__Records for the exercise__

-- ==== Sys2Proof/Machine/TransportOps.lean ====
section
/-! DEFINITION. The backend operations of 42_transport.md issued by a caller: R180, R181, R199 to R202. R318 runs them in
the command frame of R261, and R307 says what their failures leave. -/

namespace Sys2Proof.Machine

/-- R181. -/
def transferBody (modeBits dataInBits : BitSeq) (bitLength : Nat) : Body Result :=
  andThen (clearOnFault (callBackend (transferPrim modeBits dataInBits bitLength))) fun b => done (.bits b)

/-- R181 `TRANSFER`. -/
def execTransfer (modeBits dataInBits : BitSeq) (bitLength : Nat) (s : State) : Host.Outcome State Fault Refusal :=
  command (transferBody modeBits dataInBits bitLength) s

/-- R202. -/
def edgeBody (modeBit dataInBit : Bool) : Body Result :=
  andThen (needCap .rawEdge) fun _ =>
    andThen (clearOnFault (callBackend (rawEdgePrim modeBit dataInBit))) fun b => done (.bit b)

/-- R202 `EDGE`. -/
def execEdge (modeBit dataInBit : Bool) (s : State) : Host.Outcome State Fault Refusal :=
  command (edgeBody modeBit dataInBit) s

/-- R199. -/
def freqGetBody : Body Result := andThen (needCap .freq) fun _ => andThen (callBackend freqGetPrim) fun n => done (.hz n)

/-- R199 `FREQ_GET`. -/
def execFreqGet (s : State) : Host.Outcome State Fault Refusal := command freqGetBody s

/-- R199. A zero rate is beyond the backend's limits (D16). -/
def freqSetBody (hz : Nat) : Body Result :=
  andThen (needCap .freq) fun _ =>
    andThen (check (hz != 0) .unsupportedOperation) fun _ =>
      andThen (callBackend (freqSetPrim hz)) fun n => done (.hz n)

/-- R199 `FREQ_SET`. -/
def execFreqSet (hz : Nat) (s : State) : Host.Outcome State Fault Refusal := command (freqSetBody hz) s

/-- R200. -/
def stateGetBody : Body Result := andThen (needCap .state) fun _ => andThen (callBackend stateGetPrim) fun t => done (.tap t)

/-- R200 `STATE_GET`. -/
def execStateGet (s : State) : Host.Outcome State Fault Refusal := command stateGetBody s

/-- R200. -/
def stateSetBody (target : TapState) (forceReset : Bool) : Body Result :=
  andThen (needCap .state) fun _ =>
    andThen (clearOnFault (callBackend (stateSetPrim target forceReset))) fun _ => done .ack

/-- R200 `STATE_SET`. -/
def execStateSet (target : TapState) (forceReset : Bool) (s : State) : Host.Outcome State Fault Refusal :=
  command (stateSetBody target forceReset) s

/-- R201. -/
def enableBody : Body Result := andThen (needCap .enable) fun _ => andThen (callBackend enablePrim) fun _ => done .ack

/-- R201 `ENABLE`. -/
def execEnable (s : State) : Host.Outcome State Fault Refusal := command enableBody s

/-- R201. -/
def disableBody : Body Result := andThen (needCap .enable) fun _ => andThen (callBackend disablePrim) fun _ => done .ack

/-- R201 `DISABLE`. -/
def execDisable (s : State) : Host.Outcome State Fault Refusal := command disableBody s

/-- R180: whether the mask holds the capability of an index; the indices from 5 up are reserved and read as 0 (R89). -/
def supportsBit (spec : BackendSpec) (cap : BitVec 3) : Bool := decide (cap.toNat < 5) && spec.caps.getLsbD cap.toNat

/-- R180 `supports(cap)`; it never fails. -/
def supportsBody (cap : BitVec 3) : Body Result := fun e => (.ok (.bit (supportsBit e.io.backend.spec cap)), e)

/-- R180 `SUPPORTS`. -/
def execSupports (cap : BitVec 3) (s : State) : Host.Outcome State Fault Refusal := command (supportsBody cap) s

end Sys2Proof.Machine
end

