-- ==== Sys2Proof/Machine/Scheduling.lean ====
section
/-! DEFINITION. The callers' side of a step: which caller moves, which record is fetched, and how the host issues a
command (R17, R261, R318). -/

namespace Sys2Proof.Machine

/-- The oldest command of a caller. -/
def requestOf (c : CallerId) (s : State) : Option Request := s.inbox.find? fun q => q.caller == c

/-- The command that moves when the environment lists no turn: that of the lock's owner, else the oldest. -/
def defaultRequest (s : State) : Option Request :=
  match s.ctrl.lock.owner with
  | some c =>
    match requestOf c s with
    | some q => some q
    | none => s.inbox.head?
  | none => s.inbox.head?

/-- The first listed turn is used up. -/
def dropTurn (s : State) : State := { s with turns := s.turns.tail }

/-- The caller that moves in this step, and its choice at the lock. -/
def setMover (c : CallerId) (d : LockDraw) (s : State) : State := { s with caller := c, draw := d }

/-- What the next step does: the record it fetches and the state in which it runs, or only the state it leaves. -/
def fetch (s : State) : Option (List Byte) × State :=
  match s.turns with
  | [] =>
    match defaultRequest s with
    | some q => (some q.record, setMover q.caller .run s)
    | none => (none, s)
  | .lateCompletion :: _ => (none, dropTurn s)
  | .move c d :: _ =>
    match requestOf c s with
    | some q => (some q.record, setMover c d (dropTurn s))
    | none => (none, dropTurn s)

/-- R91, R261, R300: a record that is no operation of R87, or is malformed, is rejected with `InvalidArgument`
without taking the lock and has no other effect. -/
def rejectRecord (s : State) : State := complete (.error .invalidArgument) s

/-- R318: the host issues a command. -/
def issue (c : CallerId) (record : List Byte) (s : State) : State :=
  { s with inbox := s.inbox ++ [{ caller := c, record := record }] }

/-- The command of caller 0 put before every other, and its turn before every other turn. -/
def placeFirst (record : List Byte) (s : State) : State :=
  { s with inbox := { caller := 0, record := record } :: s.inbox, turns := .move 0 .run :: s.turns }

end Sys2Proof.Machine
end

__Try it__
Reprint every entry exactly.

__Task solution__
-- ==== Sys2Proof/Machine/TransportOps.lean ====
section
/-! DEFINITION. The backend operations of 42_transport.md issued by a caller: R180, R181, R199 to R202. R318 runs them in
the command frame of R261, and R307 says what their failures leave. -/

namespace Sys2Proof.Machine

/-- R181. -/
def transferBody (modeBits dataInBits : BitSeq) (bitLength : Nat) : Body Result :=
  andThen (clearOnFault (callBackend (transferPrim modeBits dataInBits bitLength))) fun b => done (.bits b)

/-- R181 `TRANSFER`. -/
def execTransfer (modeBits dataInBits : BitSeq) (bitLength : Nat) (s : State) : Host.Outcome State Fault Refusal :=
  command (transferBody modeBits dataInBits bitLength) s

/-- R202. -/
def edgeBody (modeBit dataInBit : Bool) : Body Result :=
  andThen (needCap .rawEdge) fun _ =>
    andThen (clearOnFault (callBackend (rawEdgePrim modeBit dataInBit))) fun b => done (.bit b)

/-- R202 `EDGE`. -/
def execEdge (modeBit dataInBit : Bool) (s : State) : Host.Outcome State Fault Refusal :=
  command (edgeBody modeBit dataInBit) s

/-- R199. -/
def freqGetBody : Body Result := andThen (needCap .freq) fun _ => andThen (callBackend freqGetPrim) fun n => done (.hz n)

/-- R199 `FREQ_GET`. -/
def execFreqGet (s : State) : Host.Outcome State Fault Refusal := command freqGetBody s

/-- R199. A zero rate is beyond the backend's limits (D16). -/
def freqSetBody (hz : Nat) : Body Result :=
  andThen (needCap .freq) fun _ =>
    andThen (check (hz != 0) .unsupportedOperation) fun _ =>
      andThen (callBackend (freqSetPrim hz)) fun n => done (.hz n)

/-- R199 `FREQ_SET`. -/
def execFreqSet (hz : Nat) (s : State) : Host.Outcome State Fault Refusal := command (freqSetBody hz) s

/-- R200. -/
def stateGetBody : Body Result := andThen (needCap .state) fun _ => andThen (callBackend stateGetPrim) fun t => done (.tap t)

/-- R200 `STATE_GET`. -/
def execStateGet (s : State) : Host.Outcome State Fault Refusal := command stateGetBody s

/-- R200. -/
def stateSetBody (target : TapState) (forceReset : Bool) : Body Result :=
  andThen (needCap .state) fun _ =>
    andThen (clearOnFault (callBackend (stateSetPrim target forceReset))) fun _ => done .ack

/-- R200 `STATE_SET`. -/
def execStateSet (target : TapState) (forceReset : Bool) (s : State) : Host.Outcome State Fault Refusal :=
  command (stateSetBody target forceReset) s

/-- R201. -/
def enableBody : Body Result := andThen (needCap .enable) fun _ => andThen (callBackend enablePrim) fun _ => done .ack

/-- R201 `ENABLE`. -/
def execEnable (s : State) : Host.Outcome State Fault Refusal := command enableBody s

/-- R201. -/
def disableBody : Body Result := andThen (needCap .enable) fun _ => andThen (callBackend disablePrim) fun _ => done .ack

/-- R201 `DISABLE`. -/
def execDisable (s : State) : Host.Outcome State Fault Refusal := command disableBody s

/-- R180: whether the mask holds the capability of an index; the indices from 5 up are reserved and read as 0 (R89). -/
def supportsBit (spec : BackendSpec) (cap : BitVec 3) : Bool := decide (cap.toNat < 5) && spec.caps.getLsbD cap.toNat

/-- R180 `supports(cap)`; it never fails. -/
def supportsBody (cap : BitVec 3) : Body Result := fun e => (.ok (.bit (supportsBit e.io.backend.spec cap)), e)

/-- R180 `SUPPORTS`. -/
def execSupports (cap : BitVec 3) (s : State) : Host.Outcome State Fault Refusal := command (supportsBody cap) s

end Sys2Proof.Machine
end

-- ==== Sys2Proof/Machine/Scheduling.lean ====
section
/-! DEFINITION. The callers' side of a step: which caller moves, which record is fetched, and how the host issues a
command (R17, R261, R318). -/

namespace Sys2Proof.Machine

/-- The oldest command of a caller. -/
def requestOf (c : CallerId) (s : State) : Option Request := s.inbox.find? fun q => q.caller == c

/-- The command that moves when the environment lists no turn: that of the lock's owner, else the oldest. -/
def defaultRequest (s : State) : Option Request :=
  match s.ctrl.lock.owner with
  | some c =>
    match requestOf c s with
    | some q => some q
    | none => s.inbox.head?
  | none => s.inbox.head?

/-- The first listed turn is used up. -/
def dropTurn (s : State) : State := { s with turns := s.turns.tail }

/-- The caller that moves in this step, and its choice at the lock. -/
def setMover (c : CallerId) (d : LockDraw) (s : State) : State := { s with caller := c, draw := d }

/-- What the next step does: the record it fetches and the state in which it runs, or only the state it leaves. -/
def fetch (s : State) : Option (List Byte) × State :=
  match s.turns with
  | [] =>
    match defaultRequest s with
    | some q => (some q.record, setMover q.caller .run s)
    | none => (none, s)
  | .lateCompletion :: _ => (none, dropTurn s)
  | .move c d :: _ =>
    match requestOf c s with
    | some q => (some q.record, setMover c d (dropTurn s))
    | none => (none, dropTurn s)

/-- R91, R261, R300: a record that is no operation of R87, or is malformed, is rejected with `InvalidArgument`
without taking the lock and has no other effect. -/
def rejectRecord (s : State) : State := complete (.error .invalidArgument) s

/-- R318: the host issues a command. -/
def issue (c : CallerId) (record : List Byte) (s : State) : State :=
  { s with inbox := s.inbox ++ [{ caller := c, record := record }] }

/-- The command of caller 0 put before every other, and its turn before every other turn. -/
def placeFirst (record : List Byte) (s : State) : State :=
  { s with inbox := { caller := 0, record := record } :: s.inbox, turns := .move 0 .run :: s.turns }

end Sys2Proof.Machine
end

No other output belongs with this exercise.